◆ **EXERCISE PROMPT**
Look below for the line that has "nanDraws := draws, hostIn". Set down the lines from there through the line that has "some curr →", exactly as written.

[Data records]
-- ==== Sys2Proof/Certificates/Slice0/Obligations.lean ====
section
/-! DEFINITION. The statements for the provers. Each docstring names the rule of spec/ it formalises. -/

open Sys2Proof Sys2Proof.Machine

/-! ### Encoding -/

/-- 30_encoding.md R100, R101, R104: the decoder reads exactly the encoder's words, every A field included, and no
word has two readings. -/
def Obligations.DecodeReadsExactlyTheEncodedWords : Prop :=
  ∀ (w : Word) (i : Instr), decodeWord w = .ok i ↔ w = encode i

/-- 30_encoding.md R104: which words are illegal, by their fields; a legal word keeps its OP and A; an illegal word
raises ILLEGAL_COMMAND whatever its payload. -/
def Obligations.IllegalWordsAreThoseOfTheRule : Prop :=
  (∀ w : Word, (∃ e, decodeWord w = .error e) ↔
    (opField w = 0x00 ∨ 0x0B ≤ (opField w).toNat ∨ resField w ≠ 0 ∨
      (argField w ≠ 0 ∧ 0x02 ≤ (opField w).toNat ∧ (opField w).toNat ≤ 0x08))) ∧
  (∀ (w : Word) (i : Instr), decodeWord w = .ok i → i.op = opField w ∧ i.arg = argField w) ∧
  (∀ (s : State) (w : Word) (p : Payload) (rest : List HostInput) (e : IllegalWord),
    s.hostIn = .command ⟨w, p⟩ :: rest → decodeWord w = .error e →
    step s = .next
      { s with status := s.status.onFault .illegalCommand, hostIn := rest,
               responses := s.responses ++ [Response.fault .illegalCommand] })

/-- 30_encoding.md R101, 95_test_vectors.md part 2: words of every family, spelled out bit by bit, decode to their
commands. -/
def Obligations.SpelledOutWordsDecode : Prop :=
  decodeWord 0b00000000000000000000000100000001#32 = .ok (.encode 0x01) ∧
  decodeWord 0b00000000000000001111111100000001#32 = .ok (.encode 0xFF) ∧
  decodeWord 0b00000000000000000000000000000010#32 = .ok .iqdec ∧
  decodeWord 0b00000000000000000000000000000011#32 = .ok .fmdemod ∧
  decodeWord 0b00000000000000000000000000000100#32 = .ok .squelch ∧
  decodeWord 0b00000000000000000000000000000101#32 = .ok .deemph ∧
  decodeWord 0b00000000000000000000000000000110#32 = .ok .resample ∧
  decodeWord 0b00000000000000000000000000000111#32 = .ok .process ∧
  decodeWord 0b00000000000000000000000000001000#32 = .ok .rstate ∧
  decodeWord 0b00000000000000000000011000001001#32 = .ok (.csrr 0x06) ∧
  decodeWord 0b00000000000000000000010000001010#32 = .ok (.csrw 0x04)

/-- 20_memory.md R71, R80, 30_encoding.md R104: a step runs the command the decoder reads from the word on the
command port, with nothing around it. -/
def Obligations.StepRunsTheDecodedCommand : Prop :=
  ∀ (s : State) (c : Command) (rest : List HostInput) (i : Instr),
    s.hostIn = .command c :: rest → decodeWord c.word = .ok i →
    step s = exec i s ∧ s.payload = c.payload

/-- 40_command_encoder.md R141: `frame_decode` gives the opcode and the big-endian parameter, and undoes ENCODE for
every opcode and parameter. -/
def Obligations.FrameDecodeUndoesEncode : Prop :=
  (∀ b0 b1 b2 b3 b4 : Byte, frameDecode [b0, b1, b2, b3, b4] = some (b0, b1 ++ b2 ++ b3 ++ b4)) ∧
  (∀ (o : Byte) (p : Word) (s : State), s.payload = .word p →
    ∃ b t, exec (.encode o) s = .next t ∧ t.responses = s.responses ++ [Response.ok (Payload.bytes b)] ∧
      frameDecode b = some (o, p))

/-- 30_encoding.md R112: the expansion of every pseudo-command, as words and payloads. -/
def Obligations.PseudoCommandsExpandAsListed : Prop :=
  ∀ v w : Word,
    (∀ (p : Pseudo) (o : Byte),
      (p, o) ∈ [(.tune v, Config.opcSetFreq), (.setRate v, Config.opcSetRate), (.gainMode v, Config.opcSetGainMode),
        (.gain v, Config.opcSetGain), (.tunerAgc v, Config.opcSetTunerAgc), (.devAgc v, Config.opcSetDevAgc)] →
      p.expand = [⟨BitVec.ofNat 32 (o.toNat * 2 ^ 8 + 1), .word v⟩]) ∧
    Pseudo.clrStatus.expand = [⟨0x0000050A, .word 0⟩] ∧
    (Pseudo.setMode v).expand = [⟨0x0000000A, .word v⟩] ∧
    (Pseudo.session v w).expand = [⟨0x0000010A, .word v⟩, ⟨0x0000020A, .word w⟩, ⟨0x00000008, .none⟩]

/-- 30_encoding.md R112: the expansion of SESSION, run from any state, leaves both rates set and the stream state at
its reset values, with three `Ok(None)`; every other register is unchanged. -/
def Obligations.SessionPseudoCommandStartsASession : Prop :=
  ∀ (s : State) (fin fout : Word), s.hostIn = (Pseudo.session fin fout).expand.map .command →
    Host.Core.run core 3 s = .next
      { s with fsIn := fin, fsOut := fout, deY := 0, rsNum := 0, rsLb := 0, rsLbv := false,
               dmPrev := ⟨0, 0⟩, dmPrevv := false, hostIn := [],
               responses := s.responses ++ [.ok .none, .ok .none, .ok .none] }

/-! ### The commands -/

/-- 40_command_encoder.md R140, R142, 30_encoding.md R107: ENCODE frames any opcode and any parameter; only a payload
that is no Word faults. -/
def Obligations.EncodeFramesEveryParameter : Prop :=
  (∀ (s : State) (c : Command) (rest : List HostInput), s.hostIn = .command c :: rest →
    opField c.word = 0x01 →
    step s = if resField c.word = 0 then exec (.encode (argField c.word)) s
      else .next (s.takeFault .illegalCommand)) ∧
  (∀ (o : Byte) (p : Word) (s : State), s.payload = .word p →
    exec (.encode o) s = .next
      { s with hostIn := s.hostIn.tail,
               responses := s.responses ++ [Response.ok (Payload.bytes
                 [o, BitVec.ofNat 8 (p.toNat / 2 ^ 24), BitVec.ofNat 8 (p.toNat / 2 ^ 16),
                  BitVec.ofNat 8 (p.toNat / 2 ^ 8), BitVec.ofNat 8 p.toNat])] }) ∧
  (∀ (o : Byte) (s : State), s.payload.kind ≠ .word →
    exec (.encode o) s = .next (s.takeFault .operandFormat))

/-- 41_iq_decoder.md R160, R161, R162: IQDEC of an accepted payload answers one sample for each byte pair, I first,
each component exactly the half-integer `b - 127.5` (in units of 2^-149), finite and not zero; a payload of
another kind or over MAX_LEN, and then a count the length check refuses, fault; the length check is that of R161. -/
def Obligations.IqdecDecodesEveryPair : Prop :=
  (∀ (s : State) (n : Nat), s.iqLenOk n = true ↔
    n % 2 = 0 ∧ (s.bufBytes = 0 ∨ n = 0 ∨ n = s.bufBytes.toNat)) ∧
  (∀ (s : State) (c : Command) (rest : List HostInput), s.hostIn = .command c :: rest →
    opField c.word = 0x02 →
    step s = if c.word = 0x00000002 then exec .iqdec s else .next (s.takeFault .illegalCommand)) ∧
  (∀ (s : State) (b : List Byte), s.payload = .bytes b → (Payload.bytes b).fits s.maxLen = true →
    b.length % 2 = 0 → (s.bufBytes = 0 ∨ b.length = 0 ∨ b.length = s.bufBytes.toNat) →
    ∃ out : List IQ,
      exec .iqdec s = .next
        { s with hostIn := s.hostIn.tail, responses := s.responses ++ [Response.ok (Payload.iq out)] } ∧
      out.length = b.length / 2 ∧
      ∀ (k : Nat) (i q : Byte) (x : IQ), b[2 * k]? = some i → b[2 * k + 1]? = some q → out[k]? = some x →
        signedUnits x.i = (2 * (i.toNat : Int) - 255) * 2 ^ 148 ∧
        signedUnits x.q = (2 * (q.toNat : Int) - 255) * 2 ^ 148 ∧
        isFinite x.i = true ∧ isFinite x.q = true ∧ magBits x.i ≠ 0 ∧ magBits x.q ≠ 0) ∧
  (∀ s : State, s.payload.kind ≠ .bytes ∨ s.payload.fits s.maxLen = false →
    exec .iqdec s = .next (s.takeFault .operandFormat)) ∧
  (∀ (s : State) (b : List Byte), s.payload = .bytes b → (Payload.bytes b).fits s.maxLen = true →
    (b.length % 2 = 1 ∨ (s.bufBytes ≠ 0 ∧ b.length ≠ 0 ∧ b.length ≠ s.bufBytes.toNat)) →
    exec .iqdec s = .next (s.takeFault .streamIntegrity))

/-- 42_fm_demodulator.md R180, R181: FMDEMOD compares each sample with the one before it, the valid lookback first with
DM_CONT = 1; fewer than two samples give the empty sequence; `disc` has the
operations of R180 in their order. Each operation has some NaN draw of its own. -/
def Obligations.FmdemodComparesNeighbours : Prop :=
  (∀ (s : State) (c : Command) (rest : List HostInput), s.hostIn = .command c :: rest →
    opField c.word = 0x03 →
    step s = if c.word = 0x00000003 then exec .fmdemod s else .next (s.takeFault .illegalCommand)) ∧
  (∀ (s : State) (x w : List IQ), s.payload = .iq x → (Payload.iq x).fits s.maxLen = true →
    w = (if s.mode.getLsbD 2 = true ∧ s.dmPrevv = true then [s.dmPrev] ++ x else x) →
    ∃ (out : List F32) (draws : Nat),
      exec .fmdemod s = .next
        { s with dmPrev := (if s.mode.getLsbD 2 then x.getLast?.getD s.dmPrev else s.dmPrev),
                 dmPrevv := (if s.mode.getLsbD 2 = true ∧ x ≠ [] then true else s.dmPrevv),
                 nanDraws := draws, hostIn := s.hostIn.tail,
                 responses := s.responses ++ [Response.ok (Payload.f32 out)] } ∧
      out.length = w.length - 1 ∧
      ∀ (k : Nat) (prev curr : IQ), w[k]? = some prev → w[k + 1]? = some curr →
        ∃ d, out[k]? = some (disc d prev curr)) ∧
  (∀ (d : Nat) (pI pQ cI cQ : F32), ∃ d₁ d₂ d₃ d₄ d₅ d₆, disc d ⟨pI, pQ⟩ ⟨cI, cQ⟩ =
    Config.atan2 (fsub d₆ (fmul d₄ cQ pI) (fmul d₅ cI pQ)) (fadd d₃ (fmul d₁ cI pI) (fmul d₂ cQ pQ))) ∧
  (∀ s : State, s.payload.kind ≠ .iq ∨ s.payload.fits s.maxLen = false →
    exec .fmdemod s = .next (s.takeFault .operandFormat))

/-- 42_fm_demodulator.md R186: with DM_CONT = 0 the lookback is neither read nor written, so payloads of N1 and N2
samples give (N1 - 1) + (N2 - 1) outputs and the seam is never compared. The two runs of the second payload that the
last clause compares draw the same NaNs by the model's numbering (log 5). -/
def Obligations.SeamIsNeverComparedWithoutDmCont : Prop :=
  ∀ (s : State) (x y : List IQ), s.mode.getLsbD 2 = false → x ≠ [] → y ≠ [] →
    (Payload.iq x).fits s.maxLen = true → (Payload.iq y).fits s.maxLen = true →
    ∃ (t₁ t₂ : State) (o₁ o₂ : List F32),
      step (s.offer .fmdemod (.iq x)) = .next t₁ ∧ t₁.responses = s.responses ++ [Response.ok (Payload.f32 o₁)] ∧
      step (t₁.offer .fmdemod (.iq y)) = .next t₂ ∧ t₂.responses = t₁.responses ++ [Response.ok (Payload.f32 o₂)] ∧
      o₁.length + o₂.length = (x.length - 1) + (y.length - 1) ∧
      (∀ (prev : IQ) (v : Bool), step (({ t₁ with dmPrev := prev, dmPrevv := v }).offer .fmdemod (.iq y)) =
        .next { t₂ with dmPrev := prev, dmPrevv := v })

◆ **SOLUTION**
                 nanDraws := draws, hostIn := s.hostIn.tail,
                 responses := s.responses ++ [Response.ok (Payload.f32 out)] } ∧
      out.length = w.length - 1 ∧
      ∀ (k : Nat) (prev curr : IQ), w[k]? = some prev → w[k + 1]? = some curr →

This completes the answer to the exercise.